4. call different API as required.Generally created menu before this, determined the current set of menu, and added different order projects, can train or discern then.

5. before whole procedure finishes, what calling interface End preserved software package has related parameter and a setting.

Fig. 6 is one and uses the palm machine identification place name that the present invention writes and the application program of name that it almost relates to all interface functions.The user can arbitrarily add, deletes, trains and discern menucommand.Recognition result provides nearly 5 candidates, shows from high to low according to the model score.Figure 2 shows that the training order dialog box.All orders are presented in the list box, and double-click can be trained this order.

Claims

1, a kind of on-palm computer speech identification core software package of forming by bottom, transition bed, api interface layer, it is characterized in that: bottom is to be linked by the sound pick-up outfit of built-in computer and pretreatment module, link with end-point detection again, be linked to after the characteristic extracting module respectively connection then again and discern/refuse and know or training module, its result is through realizing linking with Application Program Interface by class; Application Program Interface calls following five class interfaces that the api interface layer provides: startup/end identification, training/identification, model management, menu management and identification parameter configuration; The transition bed of being made up of the identification kernel connects bottom layer realization and api interface layer.

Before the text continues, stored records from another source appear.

theorem Thread.setFlag_setFlag (t : Thread) (f : Nat) : ((t.setFlag f true).setFlag f true).flags = (t.setFlag f true).flags := by
  simp only [Thread.setFlag, if_true, BitVec.or_assoc, BitVec.or_self]

theorem Thread.after_snoc (t : Thread) (os : List Op) (o : Op) (r : Bool) : (t.after os r).after [o] r = t.after (os ++ [o]) r := by
  have hf := t.after_nextFlag os r
  have e1 : ((t.after os r).after [o] r).flags = (t.after (os ++ [o]) r).flags := by
    unfold Thread.after at hf ⊢
    dsimp only at hf ⊢
    rw [hf]
    cases hn : t.nextFlag with
    | none => rfl
    | some f =>
      simp only [List.any_append, List.any_cons, List.any_nil, Bool.or_false]
      cases h1 : os.any Op.isLong <;> cases h2 : o.isLong <;> simp [Thread.setFlag, BitVec.or_assoc]
  have e2 : ((t.after os r).after [o] r).st = (t.after (os ++ [o]) r).st := by
    unfold Thread.after at hf ⊢
    dsimp only at hf ⊢
    rw [hf]
    simp only [List.any_append, List.any_cons, List.any_nil, Bool.or_false]
    cases h1 : os.any Op.isLong <;> cases h2 : o.isLong <;> cases t.nextFlag <;> cases r <;> rfl
  have e3 : ((t.after os r).after [o] r).clause = (t.after (os ++ [o]) r).clause := by
    simp only [Thread.after, List.filterMap_append, List.map_append]
    cases t.clause <;> simp
  have e4 : ((t.after os r).after [o] r).flagDests = (t.after (os ++ [o]) r).flagDests := by
    simp only [Thread.after, List.filterMap_append, List.append_assoc]
  have key : ∀ a b : Thread, a = { t with flags := a.flags, st := a.st, flagDests := a.flagDests, clause := a.clause } →
      b = { t with flags := b.flags, st := b.st, flagDests := b.flagDests, clause := b.clause } →
      a.flags = b.flags → a.st = b.st → a.clause = b.clause → a.flagDests = b.flagDests → a = b := by
    intro a b ha hb h1 h2 h3 h4
    rw [ha, hb, h1, h2, h3, h4]
  exact key _ _ rfl rfl e1 e2 e3 e4

/-- What a hold changes in a thread. -/
def Thread.held (t : Thread) (inRep : Bool) : Thread :=
  match t.nextFlag with
  | some f => t.setFlag f true
  | none => if inRep then t else { t with st := .waitOp }

theorem Thread.after_one (t : Thread) (o : Op) (r : Bool) :
    t.after [o] r = if o.isLong then (t.noteDest o).held r else t.noteDest o := by
  have hn : t.noteDest o = { t with flagDests := t.flagDests ++ [o].filterMap Op.noted
                                    clause := t.clause.map (fun c => { c with dests := c.dests ++ ([o].filterMap Op.noted).map (·.2) }) } := by
    obtain ⟨_, _, _, _, _, _, _, _, _, _, _, c⟩ := t
    unfold Thread.noteDest
    cases hf : o.flag with
    | none => cases c <;> simp [Op.noted, hf]
    | some fl => cases hd : o.dest <;> cases c <;> simp [Op.noted, hf, hd]
  rw [hn]
  have hf : Thread.nextFlag { t with
      flagDests := t.flagDests ++ [o].filterMap Op.noted
      clause := t.clause.map (fun c => { c with dests := c.dests ++ ([o].filterMap Op.noted).map (·.2) }) } = t.nextFlag := by
    unfold Thread.nextFlag; cases t.clause <;> rfl
  unfold Thread.held Thread.after
  dsimp only
  rw [hf]
  simp only [List.any_cons, List.any_nil, Bool.or_false]
  cases o.isLong <;> cases t.nextFlag <;> cases r <;> rfl

/-- One operation issued for a lone thread. -/
theorem State.startOp_lone (s : State) (k : Nat) (dest : Dest) (kind : OpKind) (f : Op → Op) :
    let o := f (s.newOp k dest kind 0)
    let u := s.startOp k [k] dest kind f
    u = { s with threads := u.threads, ops := s.ops ++ [o], nextId := s.nextId + 1 } ∧ (∀ j, j ≠ k → u.thread j = s.thread j) ∧
      u.thread k = (s.thread k).after [o] s.cur.inRep := by
  intro o u
  have hl : ([k].filter (· != k)).map (fun j => (j % 32, (s.thread j).nextFlag)) = [] := by simp
  have hu : u = (let s1 := { s with ops := s.ops ++ [o], nextId := s.nextId + 1 }
       let s2 := s1.setThread k ((s1.thread k).noteDest o)
       if o.isLong then s2.setThread k ((s2.thread k).held s2.cur.inRep) else s2) := by
    simp only [u, o, State.startOp, hl]; rfl
  rw [hu, Thread.after_one]
  clear hu hl
  clear_value o
  dsimp only
  split
  · refine ⟨rfl, fun j hj => ?_, ?_⟩
    · rw [State.thread_setThread_ne _ _ hj, State.thread_setThread_ne _ _ hj]; rfl
    · rw [State.thread_setThread_self, State.thread_setThread_self]; rfl
  · refine ⟨rfl, fun j hj => ?_, ?_⟩
    · rw [State.thread_setThread_ne _ _ hj]; rfl
    · rw [State.thread_setThread_self]; rfl

/-- The operation in a state that differs in what issuing changes only. -/
theorem State.newOp_congr {s t : State} {k n : Nat} {rg : Tab Word} {os : List Op} {r : Bool} (hg : t.groups = s.groups) (hc : t.cur = s.cur)
    (hn : t.now = s.now) (hi : t.nextId = s.nextId + n) (ht : t.thread k = { (s.thread k).after os r with regs := rg })
    (dest : Dest) (kind : OpKind) (j : Nat) : t.newOp k dest kind j = s.newOp k dest kind (n + j) := by
  have hf : (t.thread k).nextFlag = (s.thread k).nextFlag := by rw [ht]; exact Thread.after_nextFlag (s.thread k) os r
  have hp : (t.thread k).pc = (s.thread k).pc := by rw [ht]; rfl
  have hx : (t.thread k).repix = (s.thread k).repix := by rw [ht]; rfl
  have hl : (t.thread k).place = (s.thread k).place := by
    rw [ht]; unfold Thread.place Thread.after; dsimp only; cases (s.thread k).clause <;> rfl
  have hgr : ∀ i, t.group i = s.group i := fun i => by unfold State.group; rw [hg]
  unfold State.newOp
  rw [hf, hp, hl, hx, hgr, hc, hn, hi, Nat.add_assoc]
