-- ==== Sys2Proof/Tests/Slice0.lean ====
section
/-! SUPPORT. Small tests: words that decode as the spec's layouts say, ill-formed terms that are refused, single steps with results
worked out from the spec, and for every statement that has hypotheses a state and operands that meet them. -/

set_option Elab.async false

namespace Sys2Proof.Tests

open Sys2Proof Sys2Proof.Machine

/-! ### Decoding: words written out field by field from the layouts of R27, R28, R36, R41, R131, R205 and R247 -/

/-- R29's worked example: (q2) iadd.s32 w5, w3~, s4. -/
theorem test_decode_iadd_worked_example : decodeTableWord 64 0x001050693FC00000 = some (.iadd { guard := ⟨false, 2⟩, d := .w 5, a := .w 3, b := .s 4, c := .zero, lu := ⟨true, false, false⟩, ty := .s32, sc := 0, sub := 0, mod := 0 }) := by decide +kernel

/-- (!q1) iaddi.s32 w9, w8, -2: imm[17:4] in 36:23, imm[3:0] in 7:4. -/
theorem test_decode_addi : decodeTableWord 64 0x00C8911FFF8000E0 = some (.iaddi { guard := ⟨true, 1⟩, d := .w 9, a := .w 8, lua := false, ty := .s32, sub := 0, imm := 0x3FFFE, ext := none }) := by decide +kernel

/-- Logic: bfe.s32 w1, w2, w3. -/
theorem test_decode_bfe : decodeTableWord 64 0x0E381040FF800000 = some (.bfe { guard := ⟨false, 7⟩, d := .w 1, a := .w 2, b := .w 3, c := .zero, lu := ⟨false, false, false⟩, ty := .s32, sc := 0, sub := 0, mod := 0 }) := by decide +kernel

/-- Compare: icmp with d = q2, c = q1, sub 2, mod 1. -/
theorem test_decode_icmp : decodeTableWord 64 0x103C2061A0800210 = some (.icmp { guard := ⟨false, 7⟩, d := .q 2, a := .w 3, b := .w 6, c := .q 1, lu := ⟨false, false, false⟩, ty := .s32, sc := 0, sub := 2, mod := 1 }) := by decide +kernel

/-- Float: ffma.f32.rz w8, w2~, s5, w8. -/
theorem test_decode_ffma : decodeTableWord 64 0x19B8804944482000 = some (.ffma { guard := ⟨false, 7⟩, d := .w 8, a := .w 2, b := .s 5, c := .w 8, lu := ⟨true, false, false⟩, ty := .f32, sc := 1, sub := 0, mod := 0 }) := by decide +kernel

/-- Exchange: shfl.b32 w1, w2, w3, w4. -/
theorem test_decode_shfl : decodeTableWord 64 0x30381040C2040000 = some (.shfl { guard := ⟨false, 7⟩, d := .w 1, a := .w 2, b := .w 3, c := .w 4, lu := ⟨false, false, false⟩, ty := .b32, sc := 0, sub := 0, mod := 0 }) := by decide +kernel

/-- Control: (q2) bra with offset -4 words. -/
theorem test_decode_branch_back : decodeTableWord 64 0x3817FFFFFF8000C0 = some (.bra { guard := ⟨false, 2⟩, sub := 0, off := 0x3FFFC }) := by decide +kernel

/-- Memory: ldg.b32 w2, [w4 + w9 << 2 + 4]: displacement in c. -/
theorem test_decode_ldg : decodeTableWord 64 0x4038208242040420 = some (.ldg { guard := ⟨false, 7⟩, r := .w 2, base := .w 4, index := .w 9, disp := 4, lu := ⟨false, false, false⟩, ty := .b32, sc := 0, sub := 4, mod := 2 }) := by decide +kernel
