/-- A boot record copy (R151): sequence number, preference, trial, tries; `none` where it is not valid. -/
def bootCopy (s : Chip) (a : Nat) : Option (Nat × BootUpdate) :=
  let pref := s.load (a + 8) 1
  let trial := s.load (a + 9) 1
  let tries := s.load (a + 10) 1
  if s.load a 4 == 0x44425442 && crc32 (s.bytes a 0x1C) == s.load (a + 0x1C) 4 && pref ≤ 1 && trial ≤ 1 && tries ≤ 3 then
    some (s.load (a + 4) 4, ⟨pref, trial, tries⟩)
  else none

/-- The copy in force and the one that the next update overwrites (R151); with neither valid the first is overwritten. -/
def bootPick (s : Chip) : Option (Nat × BootUpdate) × Nat :=
  let a := 0x1080F000
  let b := 0x1080F100
  match s.bootCopy a, s.bootCopy b with
  | none, none => (none, a)
  | some x, none => (some x, b)
  | none, some y => (some y, a)
  | some x, some y =>
    let d := (y.1 + 2 ^ 32 - x.1) % 2 ^ 32
    if 1 ≤ d && d < 2 ^ 31 then (some y, a) else (some x, b)

def bootOlder (s : Chip) : Nat := s.bootPick.2

/-- A boot-record update cut by a reset leaves the copy being written invalid (R151): its first byte is no part of the magic,
the rest is open (log entry 6). An anti-rollback commit cut by a reset leaves a count between the old and the new (R150). -/
def cfgCut (s : Chip) : Chip :=
  let s := if s.chm.writes.any fun w => w.owner = .boot && w.started then
      (s.setBytes s.bootOlder (0 :: leBytes 31 s.freeVal)).useFree else s
  if s.on Reg.CFG_ARB_busy then
    let n := s.cfg.fuses.arb + s.freeVal % (min 64 s.img.secVer - s.cfg.fuses.arb + 1)
    { s.useFree with cfg := { s.cfg with fuses := { s.cfg.fuses with arb := n } } }
  else s

/-- A ledger write cut by a reset leaves the slot being written open and not whole: the other slot stays in force. -/
def ledCut (s : Chip) : Chip :=
  forEach (List.range 6) (fun m t =>
    if t.chm.writes.any fun w => w.owner = .ledger m && w.started then
      (t.setBytes (idKey m (if t.get (Reg.CHM_M_STAT_slot m) = 0 then 0x600 else 0x100)) (0 :: leBytes 31 t.freeVal)).useFree
    else t) s

/-- The control die is reset; `causes` are the bits of CFG_RST_CAUSE that the next start loads. A cause that meets a die in
reset joins that reset's; a reset before the start has recorded the one before it is recorded beside that one (R163). -/
def dieReset (s : Chip) (causes : Nat) : Chip :=
  let log := s.log
  let same := s.pwr.dieReset || s.cfg.causeNext == 0
  let s := s.hwCut.cfgCut.ledCut
  let s := s.set Reg.CEL_STAT_state_prev 3
  { regs := s.regs.filter fun p => keptReg (p.1 / 32),
    mem := s.mem.filter fun p => !clearedMem p.1,
    ecc := s.ecc.filter fun p => !clearedMem p.1,
    free := s.free,
    log := { queue := [], seq := log.seq, flashNext := log.flashNext, flashUsed := log.flashUsed, retention := log.retention },
    pwr := { s.pwr with
      latched := if s.pwr.waking then s.pwr.latched else 0, safetyOnMon := false, crossings := [], dieReset := true,
      rstOut := true },
    cfg := {
      fuses := s.cfg.fuses, softRepair := s.cfg.softRepair, rstLow := s.cfg.rstLow, rstStuck := s.cfg.rstStuck,
      causeNext := if same then s.cfg.causeNext ||| causes else causes,
      causePrev := if same then s.cfg.causePrev else s.cfg.causePrev ++ [s.cfg.causeNext], borNext := s.cfg.borNext,
      mapped := s.cfg.softRepair.filter fun p => !s.cfg.fuses.repairs.contains p, gpioIn := s.cfg.gpioIn, nodeStrap := s.cfg.nodeStrap },
    pos := s.pos.map fun p => { a := p.a, b := p.b },
    pwmG := { fltLow := s.pwmG.fltLow },
    safe := { fbHigh := s.safe.fbHigh },
    hw := { sleepPin := s.hw.sleepPin },
    isl := s.isl.map orphaned }

/-- The control die leaves reset. -/
def dieRelease (s : Chip) : Chip := { s with pwr := { s.pwr with dieReset := false, rstOut := false } }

2, on-palm computer speech identification core software package according to claim 1, it is characterized in that the end-point detection algorithm adopts time domain energy, testing process comprises following five steps: the estimated background noise and calculate bound, mark begins, be sure of beginning, mark distal point and be sure of to finish.

3, on-palm computer speech identification core software package according to claim 1, it is characterized in that characteristic parameter adopts the time domain energy of normalization and first order difference, second order difference and 12 rank LPC cepstrum parameters and first order difference thereof, second order difference totally 39 dimension parameters.

4, on-palm computer speech identification core software package according to claim 1 is characterized in that training module trains from left to right continuous density hidden Markov model to isolated word; Utilize even segmentation result initialization model, repeatedly on existing model parameter basis, training sample is cut apart with the Viterbi algorithm, and then reappraised model parameter.

5, on-palm computer speech identification core software package according to claim 1, treat the likelihood ratio logarithm score of knowing each model of sample calculation with the Viterbi searching algorithm when it is characterized in that discerning, and the knowledge judgement is discerned/refused to the model of score first; Under the identification situation, software package also provides many candidates.

6, on-palm computer speech identification core software package according to claim 5 is characterized in that discerning/refuses to know that when judgement is to the several index parameters of the Model Calculation of score first, again through the neural network comprehensive assessment; Under the identification situation, unknown sample is identified as the highest model of score; Refusing under the knowledge situation, unknown sample is considered to gather outer model.

7, on-palm computer speech identification core software package according to claim 6 is characterized in that neural network adopts the Kohonen self-organizing network, and initial network weight coefficient picked at random is adjusted weight coefficient according to the learning algorithm that the teacher is arranged.